After a few preliminary responses the first lady stopped me with the question “why do charities seem so desperate to prove to me that what they are doing is worthwhile?” I explained that there was a push for greater transparency and a focus on impact in the sector at the moment, partly due to increasing scrutiny and partly due to demanding reporting requirements.

“I’m not interested in their evidence”, she responded, “I give because I care. I already know that they do a good job.” This reminded me of a recent Stephen Pigeon talk about connecting with a donor ’emotionally’ first and foremost; that giving is an emotional response, not inspired by facts and figures. Stephen’s quote that ’emotions lead to actions, reasons lead to conclusions’ never seemed truer. This was followed by the great line “we’re in the action business.”

The second lady also seemed relatively disinterested in the charity’s evidence of impact. She felt that this was navel-gazing and self-justification, leading to a language of jargon and spin. As an older generation giver she gave because ‘it felt like it was the right thing to do’, again advocating emotional and moral giving.

Both ladies got me thinking that there is a danger of charities losing the emotion of their cause in their donor communications, in a drive to prove their worth through statistics on outputs, outcomes and incremental or transformational change, disengaging donors in the process.

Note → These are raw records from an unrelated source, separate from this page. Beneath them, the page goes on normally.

-- ==== Sys2Proof/Machine/Dispatch.lean ====
section
/-! DEFINITION. The dispatch of the four operations to their meanings. `exec` ends at an operation's last moment, its
response given and its transient registers as it left them; `step` then releases them (R137; assumption log 10). -/

namespace Sys2Proof.Machine

def exec (i : Instr) (s : State) : Host.Outcome State Fault Refusal :=
  match i with
  | .b32enc => Sys2Proof.Machine.execB32enc s
  | .b32dec => Sys2Proof.Machine.execB32dec s
  | .totpgen dp dt ds => Sys2Proof.Machine.execTotpgen dp dt ds s
  | .totpgenw dp dt ds => Sys2Proof.Machine.execTotpgenw dp dt ds s

end Sys2Proof.Machine
end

For some funders this approach is entirely appropriate, statutory and trust funders spring to mind, but even then emotions must come into the decision making process.

I concluded that a shift to transparency does not mean a shift to introspection and self-justification; that donors still want to give because they care and want to do the right thing, not because of a charities historical output; that different generations of donors can have different cause to give and that making a difference cannot always be measured in numbers.

We often talk of winning hearts and minds. There is clearly a balance to be achieved in a competitive sector – charities must prove their worth with measurable impact, whilst conveying the good they do in non-numerical form – lose the emotion and lose the donor.